San Diego Firefighters, Lifeguards, Paramedics Reluctantly Accept Awards

The San Diego Fire-Rescue Foundation Service Awards allow emergency responders to honor one another

NBC Universal, Inc.

They’re all heroes, but good luck calling them that.

San Diego firefighters, paramedics, and lifeguards were honored Friday at the annual San Diego Fire-Rescue Foundation Service Awards.

“First-responders hate the term heroes, and if you ask them if they’re heroes, they will tell you they’re just doing their job,” said the foundation's executive director, Wendy Robinson.

“No, no, not at all,” said San Diego Lifeguard Ben Lewis, waving off the question. “It’s just a crew of guys doing our jobs, honestly.”

Every now and then, however, members of those crews are recognized by their peers for going above and beyond.

“This is the only event where the Fire-Rescue personnel recognize themselves,” explained Robinson. “They’re nominated, they’re voted on by their peers.”

Lewis was recognized for his heroism alongside U.S. Navy Petty Officer 1st Class Cale Foy for an incident involving a boat that capsized last May right off the coast of Point Loma. Lewis was the first lifeguard to arrive in a boat. Foy just happened to be walking onshore with his family when he saw the boat and ran into the waves.

“It was a crazy experience,” Foy said. “People were jumping out left and right, and that’s my job in the Navy, so, went and did what I could.”

Foy, who is a Navy rescue swimmer. has two rescues under his belt in the Navy.

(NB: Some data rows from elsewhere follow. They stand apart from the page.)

-- ==== Sys2Proof/Laws/Planes.lean ====
section
/-! SUPPORT. What a group, a plane and a plane's chain can do: what they move, that they never leave the buffer, and
where they end. -/

namespace Sys2Proof.Machine

/-- `t` is `s` with nothing moved but the working state of a plane, its array still canonical (R42, R126). -/
def PlaneMoves (s t : State) : Prop :=
  (∃ pl pos hdr ov j g, t = { s with plane := pl, pos := pos, hdr := hdr, ov := ov, j := j, g := g }) ∧
    (s.plane.wf = true → t.plane.wf = true) ∧
    (s.plane.below 256 = true → t.plane.below 256 = true)

theorem PlaneMoves.refl (s : State) : PlaneMoves s s :=
  ⟨⟨s.plane, s.pos, s.hdr, s.ov, s.j, s.g, rfl⟩, id, id⟩

theorem PlaneMoves.trans {s t u : State} (h1 : PlaneMoves s t) (h2 : PlaneMoves t u) : PlaneMoves s u := by
  obtain ⟨⟨pl, pos, hdr, ov, j, g, rfl⟩, hw, hb⟩ := h1
  obtain ⟨⟨pl', pos', hdr', ov', j', g', rfl⟩, hw', hb'⟩ := h2
  exact ⟨⟨pl', pos', hdr', ov', j', g', rfl⟩, hw' ∘ hw, hb' ∘ hb⟩

theorem PlaneMoves.memoriesOk {s t : State} (h : PlaneMoves s t) (hm : s.memoriesOk = true) :
    t.memoriesOk = true := by
  obtain ⟨⟨pl, pos, hdr, ov, j, g, rfl⟩, hw, hb⟩ := h
  rw [memoriesOk_iff] at hm ⊢
  exact ⟨hm.1, hm.2.1, hm.2.2.1, ⟨hw hm.2.2.2.1.1, hb hm.2.2.2.1.2⟩, hm.2.2.2.2⟩

/-- What a plane leaves as it was: everything of a state but its six pieces of working state. -/
theorem PlaneMoves.frame {s t : State} (h : PlaneMoves s t) :
    t = { s with plane := t.plane, pos := t.pos, hdr := t.hdr, ov := t.ov, j := t.j, g := t.g } := by
  obtain ⟨⟨pl, pos, hdr, ov, j, g, rfl⟩, -, -⟩ := h
  rfl

/-! ### Sizes -/

theorem numGroups_eq (cnt : Nat) : numGroups cnt = (cnt + 15) / 16 := by
  simp only [numGroups, alignedCount, roundUp, ceilDiv, Config.group]
  omega

theorem headerSize_eq (cnt : Nat) : headerSize cnt = (numGroups cnt + 3) / 4 := rfl

theorem numGroups_bounds {cnt : Nat} (h1 : 1 ≤ cnt) (h2 : cnt ≤ 256) :
    1 ≤ numGroups cnt ∧ numGroups cnt ≤ 16 ∧ cnt ≤ 16 * numGroups cnt := by
  rw [numGroups_eq]
  omega

/-! ### One group -/

theorem afterDecodeGroup_moves (w : BitVec 2) (s : State) (hg : 16 * s.g + 16 ≤ 256) :
    PlaneMoves s (afterDecodeGroup w s) := by
  refine ⟨⟨_, _, s.hdr, _, _, s.g, rfl⟩, fun h => ?_, fun h => ?_⟩
  · exact Memory.wf_setRun h _ _
  · refine Memory.below_setRun h _ _ ?_
    rw [(decodeGroup_bounds ..).1]
    exact hg

/-- One turn of the group loop, where the header lies behind the cursor: it decodes its group and goes on, or without
its margin it raises. -/
theorem groupTurn_cases {s : State} (hg : s.g < 16) (hh : s.hdr + s.g / 4 < s.pos) :
    (s.pos + 32 ≤ s.buflen ∧ groupTurn s = .ok { afterDecodeGroup s.selector s with g := s.g + 1 }) ∨
    (s.buflen < s.pos + 32 ∧ groupTurn s = .raised .truncation s) := by
  rcases Nat.lt_or_ge s.buflen (s.pos + 32) with h | h
  · exact .inr ⟨h, groupTurn_eq_raised.2 ⟨by omega, rfl, rfl⟩⟩
  · refine .inl ⟨h, groupTurn_eq_ok.2 ⟨h, ?_, by omega, afterDecodeGroup s.selector s, ?_, rfl⟩⟩
    · exact lt_of_lt_of_le hh (by omega)
    · exact groupUnit_eq_ok.2 ⟨⟨h, le_refl _⟩, by omega, rfl⟩

theorem groupTurn_moves {s : State} (hg : s.g < 16) :
    PlaneMoves s { afterDecodeGroup s.selector s with g := s.g + 1 } := by
  have h := afterDecodeGroup_moves s.selector s (by omega)
  exact ⟨⟨_, _, s.hdr, _, _, s.g + 1, rfl⟩, h.2.1, h.2.2⟩

/-! ### The group loop -/

/-- The group loop from group `g` on: it returns with the cursor at most 24 bytes a group further, or it raises
TruncationError; the number of the last group whose margin was tested bounds the cursor. -/
theorem groupLoop_cases (n : Nat) {s : State} (hg : s.g + n ≤ 16)
    (hh : n = 0 ∨ s.hdr + (s.g + n - 1) / 4 < s.pos) :
    (∃ t, repeatUnit n groupTurn s = .ok t ∧ PlaneMoves s t ∧ t.g = s.g + n ∧ t.hdr = s.hdr ∧
      s.pos ≤ t.pos ∧ t.pos ≤ s.pos + 24 * n ∧ (n = 0 ∨ t.pos + 8 ≤ s.buflen)) ∨
    (∃ t, repeatUnit n groupTurn s = .raised .truncation t ∧ PlaneMoves s t ∧
      s.pos ≤ t.pos ∧ t.pos + 24 ≤ s.pos + 24 * n ∧ s.buflen < t.pos + 32) := by
  induction n generalizing s with
  | zero => exact .inl ⟨s, rfl, PlaneMoves.refl s, rfl, rfl, le_refl _, by omega, .inl rfl⟩
  | succ n ih =>
    have hh' : s.hdr + (s.g + n) / 4 < s.pos := by
      rcases hh with h | h
      · omega
      · exact h
    have h0 : s.hdr + s.g / 4 < s.pos := by omega
    rcases groupTurn_cases (by omega) h0 with ⟨hm, ht⟩ | ⟨hm, ht⟩
    · have hb := decodeGroup_bounds Config.codeOrder s.selector s.inByte s.pos
      have hmv := groupTurn_moves (s := s) (by omega)
      rw [repeatUnit_succ, ht, Res.bind_ok]
      rcases ih (s := { afterDecodeGroup s.selector s with g := s.g + 1 })
          (by simp only; omega)
          (by simp only [afterDecodeGroup_hdr, afterDecodeGroup_pos]; omega) with
        ⟨t, h1, h2, h3, h4, h5, h6, h7⟩ | ⟨t, h1, h2, h3, h4, h5⟩
      · simp only [afterDecodeGroup_hdr, afterDecodeGroup_pos, afterDecodeGroup_buflen] at h3 h4 h5 h6 h7
        refine .inl ⟨t, h1, hmv.trans h2, by omega, h4, by omega, by omega, .inr ?_⟩
        rcases h7 with rfl | h7
        · omega
        · exact h7
      · simp only [afterDecodeGroup_pos, afterDecodeGroup_buflen] at h3 h4 h5
        exact .inr ⟨t, h1, hmv.trans h2, by omega, by omega, h5⟩
    · refine .inr ⟨s, ?_, PlaneMoves.refl s, le_refl _, by omega, hm⟩
      rw [repeatUnit_succ, ht, Res.bind_raised]

/-! ### A plane -/

theorem openPlane_moves (s : State) : PlaneMoves s (openPlane s) :=
  ⟨⟨s.plane, _, _, s.ov, s.j, _, rfl⟩, id, id⟩

/-- DecodeStream returns, or it raises TruncationError; it never leaves the buffer (R120, R128, R130). -/
theorem planeUnit_cases {s : State} (h1 : 1 ≤ s.cnt) (h2 : s.cnt ≤ 256) :
    (∃ t, planeUnit s = .ok t ∧ PlaneMoves s t ∧ t.g = numGroups s.cnt ∧ t.hdr = s.pos ∧
      s.pos + headerSize s.cnt ≤ t.pos ∧ t.pos ≤ s.pos + headerSize s.cnt + 24 * numGroups s.cnt ∧
      t.pos + 8 ≤ s.buflen) ∨
    (∃ t, planeUnit s = .raised .truncation t ∧ PlaneMoves s t ∧
      t.pos + 24 ≤ s.pos + headerSize s.cnt + 24 * numGroups s.cnt ∧ s.buflen < t.pos + 32) := by
  obtain ⟨hn1, hn2, -⟩ := numGroups_bounds h1 h2
  have hh := headerSize_eq s.cnt
  have hmv := openPlane_moves s
  unfold planeUnit
  rcases groupLoop_cases (numGroups s.cnt) (s := openPlane s) (by simp; omega) (by right; simp; omega) with
    ⟨t, h1, h2, h3, h4, h5, h6, h7⟩ | ⟨t, h1, h2, h3, h4, h5⟩
  · simp only [openPlane_g, openPlane_hdr, openPlane_pos, openPlane_buflen] at h3 h4 h5 h6 h7
    exact .inl ⟨t, h1, hmv.trans h2, by omega, h4, h5, h6, by omega⟩
  · simp only [openPlane_pos, openPlane_buflen] at h4 h5
    exact .inr ⟨t, h1, hmv.trans h2, h4, h5⟩

/-- A plane that returned had the margin of its first group. -/
theorem planeUnit_firstMargin {s t : State} (h1 : 1 ≤ s.cnt) (h2 : s.cnt ≤ 256) (h : planeUnit s = .ok t) :
    s.pos + headerSize s.cnt + 32 ≤ s.buflen := by
  obtain ⟨n, hn⟩ : ∃ n, numGroups s.cnt = n + 1 :=
    ⟨_, (Nat.sub_add_cancel (numGroups_bounds h1 h2).1).symm⟩
  rw [planeUnit, hn, repeatUnit_succ] at h
  obtain ⟨u, hu, -⟩ := Res.bind_eq_ok.1 h
  exact (groupTurn_eq_ok.1 hu).1

/-- Where the most the plane may consume leaves the last group its margin, the plane returns. -/
theorem planeUnit_returns {s : State} (h1 : 1 ≤ s.cnt) (h2 : s.cnt ≤ 256)
    (hroom : s.pos + headerSize s.cnt + 24 * numGroups s.cnt + 8 ≤ s.buflen) :
    ∃ t, planeUnit s = .ok t ∧ PlaneMoves s t ∧ t.g = numGroups s.cnt ∧ t.hdr = s.pos ∧
      s.pos + headerSize s.cnt ≤ t.pos ∧ t.pos ≤ s.pos + headerSize s.cnt + 24 * numGroups s.cnt := by
  rcases planeUnit_cases h1 h2 with ⟨t, h3, h4, h5, h6, h7, h8, -⟩ | ⟨t, -, -, h3, h4⟩
  · exact ⟨t, h3, h4, h5, h6, h7, h8⟩
  · omega

/-- A stop of DecodeStream is never a refusal or a fault inside a decode; a raise is TruncationError. -/
theorem planeUnit_raised {s t : State} {e : ErrorKind} (h1 : 1 ≤ s.cnt) (h2 : s.cnt ≤ 256)
    (h : planeUnit s = .raised e t) : e = .truncation ∧ PlaneMoves s t := by
  rcases planeUnit_cases h1 h2 with ⟨u, h3, -⟩ | ⟨u, h3, h4, -⟩
  · rw [h3] at h
    cases h
  · rw [h3] at h
    cases h
    exact ⟨rfl, h4⟩

/-! ### A plane and its chain -/

/-- `t` is `s` with nothing moved but the working state of a block, its arrays still canonical (R42). -/
def BlockMoves (s t : State) : Prop :=
  (∃ pl pos hdr ov j g tr p r v i k, t = { s with
    plane := pl, pos := pos, hdr := hdr, ov := ov, j := j, g := g, tr := tr, p := p, r := r, v := v, i := i
    k := k }) ∧
  (s.memoriesOk = true → t.memoriesOk = true)

theorem BlockMoves.refl (s : State) : BlockMoves s s :=
  ⟨⟨s.plane, s.pos, s.hdr, s.ov, s.j, s.g, s.tr, s.p, s.r, s.v, s.i, s.k, rfl⟩, id⟩

theorem BlockMoves.trans {s t u : State} (h1 : BlockMoves s t) (h2 : BlockMoves t u) : BlockMoves s u := by
  obtain ⟨⟨_, _, _, _, _, _, _, _, _, _, _, _, rfl⟩, hm⟩ := h1
  obtain ⟨⟨_, _, _, _, _, _, _, _, _, _, _, _, rfl⟩, hm'⟩ := h2
  exact ⟨⟨_, _, _, _, _, _, _, _, _, _, _, _, rfl⟩, hm' ∘ hm⟩

theorem PlaneMoves.blockMoves {s t : State} (h : PlaneMoves s t) : BlockMoves s t := by
  refine ⟨?_, h.memoriesOk⟩
  obtain ⟨⟨pl, pos, hdr, ov, j, g, rfl⟩, -⟩ := h
  exact ⟨pl, pos, hdr, ov, j, g, s.tr, s.p, s.r, s.v, s.i, s.k, rfl⟩

/-- The last cell of a chain lies in `tr` where the block's bytes do. -/
theorem lastCell_lt {cnt S k : Nat} (hk : k < S) (hc : cnt * S ≤ 8192) :
    cnt = 0 ∨ (cnt - 1) * S + k < 8192 := by
  rcases Nat.eq_zero_or_pos cnt with h | h
  · exact .inl h
  · have : (cnt - 1) * S + S = cnt * S := by
      rw [← Nat.succ_mul]
      congr 1
      omega
    omega

/-- A chain whose cells exist is taken whole, and moves only its own state. -/
theorem deltaUnit_returns {s : State} (hk : s.k < s.stride) (hS : s.stride ≤ 256) (hc : s.cnt ≤ 256)
    (hcS : s.cnt * s.stride ≤ 8192) :
    deltaUnit s = .ok (chainLoop s.cnt (openChain s)) ∧
      BlockMoves s (chainLoop s.cnt (openChain s)) := by
  have hlast := lastCell_lt hk hcS
  refine ⟨deltaUnit_eq_ok.2 ⟨by omega, hc, hlast, rfl⟩, ?_, fun hm => ?_⟩
  · obtain ⟨r, v, tr, p, i, h⟩ := chainLoop_frame s.cnt (openChain s)
    rw [h]
    exact ⟨s.plane, s.pos, s.hdr, s.ov, s.j, s.g, tr, p, r, v, i, s.k, rfl⟩
  · rw [memoriesOk_iff] at hm ⊢
    have hwf := chainLoop_tr_wf (s := openChain s) hm.2.2.2.2.1 s.cnt
    have hbl := chainLoop_tr_below (s := openChain s) hm.2.2.2.2.2 s.cnt (by simpa using hlast)
    obtain ⟨r, v, tr, p, i, h⟩ := chainLoop_frame s.cnt (openChain s)
    rw [h] at hwf hbl ⊢
    exact ⟨hm.1, hm.2.1, hm.2.2.1, hm.2.2.2.1, hwf, hbl⟩

/-- One turn of the plane loop: the plane and its chain, or TruncationError from the plane. -/
theorem planeTurn_cases {s : State} (h1 : 1 ≤ s.cnt) (h2 : s.cnt ≤ 256) (hk : s.k < s.stride)
    (hS : s.stride ≤ 256) (hcS : s.cnt * s.stride ≤ 8192) :
    (∃ t, planeTurn s = .ok t ∧ BlockMoves s t ∧ t.k = s.k + 1 ∧
      s.pos + headerSize s.cnt ≤ t.pos ∧ t.pos ≤ s.pos + headerSize s.cnt + 24 * numGroups s.cnt ∧
      t.pos + 8 ≤ s.buflen) ∨
    (∃ t, planeTurn s = .raised .truncation t ∧ BlockMoves s t ∧
      t.pos + 24 ≤ s.pos + headerSize s.cnt + 24 * numGroups s.cnt ∧ s.buflen < t.pos + 32) := by
  rcases planeUnit_cases h1 h2 with ⟨u, hu, hmv, -, -, h3, h4, h5⟩ | ⟨u, hu, hmv, h3, h4⟩
  · have hf := hmv.frame
    have hd := deltaUnit_returns (s := u) (by rw [hf]; exact hk) (by rw [hf]; exact hS)
      (by rw [hf]; exact h2) (by rw [hf]; exact hcS)
    obtain ⟨r, v, tr, p, i, h⟩ := chainLoop_frame u.cnt (openChain u)
    refine .inl ⟨{ chainLoop u.cnt (openChain u) with k := (chainLoop u.cnt (openChain u)).k + 1 },
      ?_, ?_, ?_, ?_⟩
    · rw [planeTurn, hu, Res.bind_ok, hd.1, Res.bind_ok]
    · refine hmv.blockMoves.trans (hd.2.trans ⟨⟨_, _, _, _, _, _, _, _, _, _, _, _, rfl⟩, id⟩)
    · rw [h]
      simp only [openChain_k]
      rw [hf]
    · rw [h]
      simp only [openChain_pos]
      exact ⟨h3, h4, h5⟩
  · refine .inr ⟨u, ?_, hmv.blockMoves, h3, h4⟩
    rw [planeTurn, hu, Res.bind_raised]

end Sys2Proof.Machine
end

The capsized boat was the first time his three children saw him in action.

“It was a good thing for them to see and actually see Dad doing his job,” Foy said with a smile.

Foy, Lewis and other lifeguards rescued more than 20 people from the boat.

“That was the most significant rescue that I’ve been a part of,” said a smiling Lewis, who still doesn’t want to be called a hero.